As they walked through Ximending, they were also walking through a city
finding its own confidence. Taipei was growing quickly. New businesses
opened their doors, cinemas introduced audiences to films from around
the world, and young people began imagining futures that looked
different from those of their parents. Yet for all the changes taking
place around them, the values 阿嬤 had learned at home remained
unchanged.
She was never attracted by glamour. What mattered to her was character.
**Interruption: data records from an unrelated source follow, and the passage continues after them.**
-- ==== Sys2Proof/Laws/Cycle.lean ====
section
/-! SUPPORT. Everything one cycle can do, said once (70_reset_and_hazards.md R230, R240). -/

namespace Sys2Proof.Machine

/-- A configuration outside the legal values stops every step. -/
theorem step_of_illegal {s : State} (h : s.legal = false) : step s = .refused .illegalConfiguration := by
  simp [step, cycle, h]

/-- A reset cycle. -/
theorem step_of_reset {s : State} (h : s.legal = true) (hr : s.pins.rst = true) : step s = .next s.resetCycle := by
  simp [step, cycle, h, hr]

/-- Any other cycle: the command, then the TICK. -/
theorem step_of_run {s : State} (h : s.legal = true) (hr : s.pins.rst = false) :
    step s = andThen (commandPhase exec s.pins s.cmdReady s.beginCycle) (tickPhase exec s.pins) := by
  simp [step, cycle, h, hr]

/-! ## The command phase -/

theorem decodeCmd_channel {w : CmdWord} {i : Instr} (h : decodeCmd w = .ok i) : i.channel? = some (chOf w) := by
  unfold decodeCmd at h
  split at h <;> (try unfold noOperand at h) <;> (try unfold enableOperand at h) <;> (try split at h) <;>
    first | (cases h; rfl) | cases h

theorem commandPhase_of_not_accepted {p : Pins} {ready : Bool} {s : State} (h : p.cmdValid = false ∨ ready = false) :
    commandPhase exec p ready s = .next s := by
  rcases h with h | h <;> simp [commandPhase, h]

theorem commandPhase_of_accepted {p : Pins} {s : State} (h : p.cmdValid = true) :
    commandPhase exec p true s = acceptWord exec p.cmd s := by
  simp [commandPhase, h]

theorem acceptWord_of_ok {w : CmdWord} {i : Instr} (h : decodeCmd w = .ok i) (s : State) :
    acceptWord exec w s = exec i s := by
  simp [acceptWord, h]

theorem acceptWord_of_error {w : CmdWord} {e : DecodeError} (h : decodeCmd w = .error e) (s : State) :
    acceptWord exec w s = .next (s.withResponse (.bare .illegal)) := by
  simp [acceptWord, h, answerIllegal]

/-- What an accepted word leaves in the channels: nothing for an ILLEGAL word, its command's effect otherwise. -/
def WordEffect (w : CmdWord) (s : State) (chs : List Channel) : Prop :=
  (∃ e, decodeCmd w = .error e ∧ chs = s.chans) ∨
  ∃ i, decodeCmd w = .ok i ∧ CommandEffect i (chOf w) s chs

/-- Every accepted word gets one response (30_encoding.md R80). -/
theorem acceptWord_cases (w : CmdWord) (s : State) :
    ∃ chs r, acceptWord exec w s = .next (s.replied chs r) ∧ WordEffect w s chs := by
  cases h : decodeCmd w with
  | error e => exact ⟨_, _, acceptWord_of_error h s, .inl ⟨e, h, rfl⟩⟩
  | ok i =>
    obtain ⟨chs, r, he, hc⟩ := exec_command (decodeCmd_channel h) s
    exact ⟨chs, r, (acceptWord_of_ok h s).trans he, .inr ⟨i, h, hc⟩⟩

/-- The command phase: no command accepted and nothing changed, or one accepted and answered. -/
theorem commandPhase_cases (p : Pins) (ready : Bool) (s : State) :
    ((p.cmdValid = false ∨ ready = false) ∧ commandPhase exec p ready s = .next s) ∨
    (p.cmdValid = true ∧ ready = true ∧ ∃ chs r, commandPhase exec p ready s = .next (s.replied chs r) ∧
      WordEffect p.cmd s chs) := by
  by_cases h : p.cmdValid = true ∧ ready = true
  · obtain ⟨hv, rfl⟩ := h
    rw [commandPhase_of_accepted hv]
    exact .inr ⟨hv, rfl, acceptWord_cases p.cmd s⟩
  · have h' : p.cmdValid = false ∨ ready = false := by
      cases hv : p.cmdValid <;> cases hb : ready <;> simp_all
    exact .inl ⟨h', commandPhase_of_not_accepted h'⟩

theorem tickPhase_of_tick {p : Pins} (h : p.tick = true) (s : State) :
    tickPhase exec p s = .next (s.ticked p.irIn) := by
  rw [tickPhase, if_pos h, exec_tick]

theorem tickPhase_of_no_tick {p : Pins} (h : p.tick = false) (s : State) : tickPhase exec p s = .next s := by
  rw [tickPhase, if_neg (by simp [h])]

/-- The state the TICK of a cycle leaves. -/
def State.afterTick (s : State) (p : Pins) : State := if p.tick then s.ticked p.irIn else s

theorem tickPhase_eq (p : Pins) (s : State) : tickPhase exec p s = .next (s.afterTick p) := by
  unfold State.afterTick
  cases h : p.tick
  · simpa using tickPhase_of_no_tick h s
  · simpa using tickPhase_of_tick h s

section
variable (s : State) (p : Pins)

@[simp] theorem State.afterTick_cfg : (s.afterTick p).cfg = s.cfg := by unfold State.afterTick; split <;> rfl
@[simp] theorem State.afterTick_inputs : (s.afterTick p).inputs = s.inputs := by
  unfold State.afterTick; split <;> rfl
@[simp] theorem State.afterTick_freeIdx : (s.afterTick p).freeIdx = s.freeIdx := by
  unfold State.afterTick; split <;> rfl
@[simp] theorem State.afterTick_outstanding : (s.afterTick p).outstanding = s.outstanding := by
  unfold State.afterTick; split <;> rfl
@[simp] theorem State.afterTick_nch : (s.afterTick p).nch = s.nch := by
  unfold State.afterTick; split <;> simp

end

/-- Everything a step of a legal configuration does: a reset cycle; or the state at the cycle's start, with or without
an accepted command's reply, after the cycle's TICK if it has one. -/
theorem step_cases {s : State} (h : s.legal = true) :
    (s.pins.rst = true ∧ step s = .next s.resetCycle) ∨
    (s.pins.rst = false ∧ (s.pins.cmdValid = false ∨ s.cmdReady = false) ∧
      step s = .next (s.beginCycle.afterTick s.pins)) ∨
    (s.pins.rst = false ∧ s.pins.cmdValid = true ∧ s.cmdReady = true ∧
      ∃ chs r, step s = .next ((s.beginCycle.replied chs r).afterTick s.pins) ∧
        WordEffect s.pins.cmd s.beginCycle chs) := by
  cases hr : s.pins.rst with
  | true => exact .inl ⟨rfl, step_of_reset h hr⟩
  | false =>
    rcases commandPhase_cases s.pins s.cmdReady s.beginCycle with ⟨hn, hc⟩ | ⟨hv, hb, chs, r, hc, he⟩
    · refine .inr (.inl ⟨rfl, hn, ?_⟩)
      rw [step_of_run h hr, hc, andThen_next, tickPhase_eq]
    · refine .inr (.inr ⟨rfl, hv, hb, chs, r, ?_, he⟩)
      rw [step_of_run h hr, hc, andThen_next, tickPhase_eq]

theorem WordEffect.length_eq {w : CmdWord} {s : State} {chs : List Channel} (h : WordEffect w s chs) :
    chs.length = s.chans.length := by
  rcases h with ⟨e, -, rfl⟩ | ⟨i, -, hc⟩
  · rfl
  · exact hc.length_eq

/-- A step of a machine that refuses gives no next state. -/
theorem legal_of_step_next {s t : State} (h : step s = .next t) : s.legal = true := by
  cases hl : s.legal with
  | true => rfl
  | false => rw [step_of_illegal hl] at h; cases h

end Sys2Proof.Machine
end

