/-- Settles O17: a cycle outside reset accepts no command either way, and no other kind of cycle reads `cmd_valid`. -/
theorem commandOfferedWhileNotReadyIsNotAccepted : Obligations.CommandOfferedWhileNotReadyIsNotAccepted := by
  unfold Obligations.CommandOfferedWhileNotReadyIsNotAccepted
  intro ⟨cfg, chans, outstanding, inputs, freeIdx⟩ p rest hinputs hready
  obtain rfl : inputs = p :: rest := hinputs
  set s : State := ⟨cfg, chans, outstanding, p :: rest, freeIdx⟩
  set s' : State := { s with inputs := { p with cmdValid := false } :: rest }
  cases hlegal : s.legal with
  | false =>
    have hlegal' : s'.legal = false := hlegal
    rw [step_of_illegal hlegal, step_of_illegal hlegal']
  | true =>
    have hlegal' : s'.legal = true := hlegal
    cases hrst : s.pins.rst with
    | true =>
      have hrst' : s'.pins.rst = true := hrst
      rw [step_of_reset hlegal hrst, step_of_reset hlegal' hrst']
      rfl
    | false =>
      have hrst' : s'.pins.rst = false := hrst
      rw [step_of_not_accepted hlegal hrst (.inr hready), step_of_not_accepted hlegal' hrst' (.inl rfl)]
      rfl

/-! ## The outstanding response -/

theorem State.driven_of_outstanding_none {s : State} (h : s.outstanding = none) : s.driven = none := by
  simp [State.driven, State.responseDue, h]

/-- The response `r` has `n` cycles to wait, and no listed cycle resets the block. -/
structure State.Waits (r : Response) (n : Nat) (s : State) : Prop where
  legal       : s.legal = true
  outstanding : s.outstanding = some { rsp := r, wait := n }
  noReset     : ∀ p ∈ s.inputs, p.rst = false

section
variable {r : Response} {n : Nat} {s : State}

/-- While the wait lasts the port drives nothing and takes nothing (30_encoding.md R74). -/
theorem State.Waits.ports_of_wait (h : s.Waits r (n + 1)) : s.ports.rspValid = false ∧ s.ports.cmdReady = false := by
  have hdriven : s.driven = none := by simp [State.driven, State.responseDue, h.outstanding]
  rw [State.ports_rspValid, hdriven, State.ports_cmdReady, State.cmdReady_of_wait h.outstanding, Bool.and_false]
  exact ⟨rfl, rfl⟩

/-- When the wait is over the response is driven (30_encoding.md R74). -/
theorem State.Waits.driven_of_due (h : s.Waits r 0) : s.driven = some r := by
  simp [State.driven, pins_rst_false h.noReset, State.responseDue, h.outstanding]

/-- A cycle that accepts no command takes its pins and moves the response on; no reset is to come after it either. -/
theorem State.Waits.step_of_not_accepted (h : s.Waits r n) (hnot : s.pins.cmdValid = false ∨ s.cmdReady = false) :
    ∃ t, step s = .next t ∧ t.legal = true ∧ t.outstanding = nextOutstanding s.outstanding ∧
      ∀ p ∈ t.inputs, p.rst = false := by
  refine ⟨_, Machine.step_of_not_accepted h.legal (pins_rst_false h.noReset) hnot,
    State.legal_of_kept h.legal (by simp) (by simp), by simp, fun p hp => h.noReset p ?_⟩
  rw [State.afterTick_inputs, State.beginCycle_inputs] at hp
  exact List.mem_of_mem_tail hp

/-- One cycle of the wait, whatever it offers. -/
theorem State.Waits.step_of_wait (h : s.Waits r (n + 1)) : ∃ t, step s = .next t ∧ t.Waits r n := by
  obtain ⟨t, ht, hlegal, hout, hinputs⟩ := h.step_of_not_accepted (.inr (State.cmdReady_of_wait h.outstanding))
  exact ⟨t, ht, hlegal, by rw [hout, h.outstanding, nextOutstanding], hinputs⟩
By then she had already seen how Grandpa treated strangers, how
patiently he spoke with her parents, and how naturally he became part of
her family's everyday life.
Weekend walks did not persuade her to love him. They simply gave love room to grow.
阿嬤 often laughed when people asked whether Grandpa had ever made a
grand romantic gesture.
That was never his way.
He did not need expensive gifts or carefully rehearsed words. He was thoughtful, dependable, easy to be with.
As the weeks became months, 阿嬤 realised she looked forward to those
Saturdays almost as much as she looked forward to hearing his familiar
knock on the front door during the week.
Without either of them saying it aloud, they had begun imagining a
future that included the other.
第七章
西門町的星期六
每到星期六,他們兩個誰也不需要決定要去哪裡。
幾乎不用商量,他們就發現自己正往西門町走去。
在一九六○年代初期的臺北,西門町是整座城市似乎聚集的地方。年輕人在櫥窗前流連,情侶在電影院外排隊,咖啡館裡充滿了談話聲,街道上有著一種不同於大多數家庭居住的安靜社區的活力。對一個在變遷中的台灣長大的世代來說,這裡是一個讓人覺得未來離得更近了一點的地方。
對阿嬤和阿公來說,這裡只是他們喜歡在一起的地方。
阿嬤從來沒有把那些週末形容為精心安排的約會。
他們走路。
他們聊天。
有時候看一場電影。
有時候逛逛商店,然後找個地方坐下來,繼續說他們的話。不需要用活動填滿每一分鐘。幾乎天天見面的他們,早已習慣了彼此的存在。
那種自在,比浪漫的感覺更讓阿嬤難忘。
我們很容易用現代生活的濾鏡來想像愛情——精心策劃的出遊、捕捉每一個瞬間的照片。但他們那一代人的約會方式不同。
他們兩個都沒有多少錢,也誰都不期待奢華。
快樂的來源不是去哪裡,而是在忙碌了一整個星期的工作和學業之後,能一起度過一個安靜的下午。
阿嬤笑著回憶那些年,因為它們感覺如此平凡。
一直到很久以後,她才明白,平凡的日子,往往會成為人生中最珍貴的回憶。
當他們走過西門町的時候,他們也正走過一座正在找到自己信心的城市。臺北在快速成長。新店家開張了,電影院為觀眾帶來了世界各國的影片,年輕人開始想像和父母不同的未來。但在這一切變化之中,阿嬤在家裡學到的價值觀不曾改變。
她從來不為浮華所動。她在意的是品格。
那時候,她已經看過阿公如何對待陌生人、如何耐心地和她的父母說話、如何自然而然地融入她家庭的日常生活。
週末的散步沒有說服她去愛他。它們只是給了愛成長的空間。
有人問阿嬤,阿公有沒有做過什麼浪漫的大排場,她總是笑個不停。
那不是他的作風。
他不需要貴重的禮物或精心排練的台詞。他是體貼的、可靠的、相處起來很自在的人。
隨著時間過去,阿嬤發現,她開始期待星期六,就像她期待平日聽到那個熟悉的敲門聲一樣。
他們兩個都沒有說出口,但他們已經開始想像一個有對方的未來。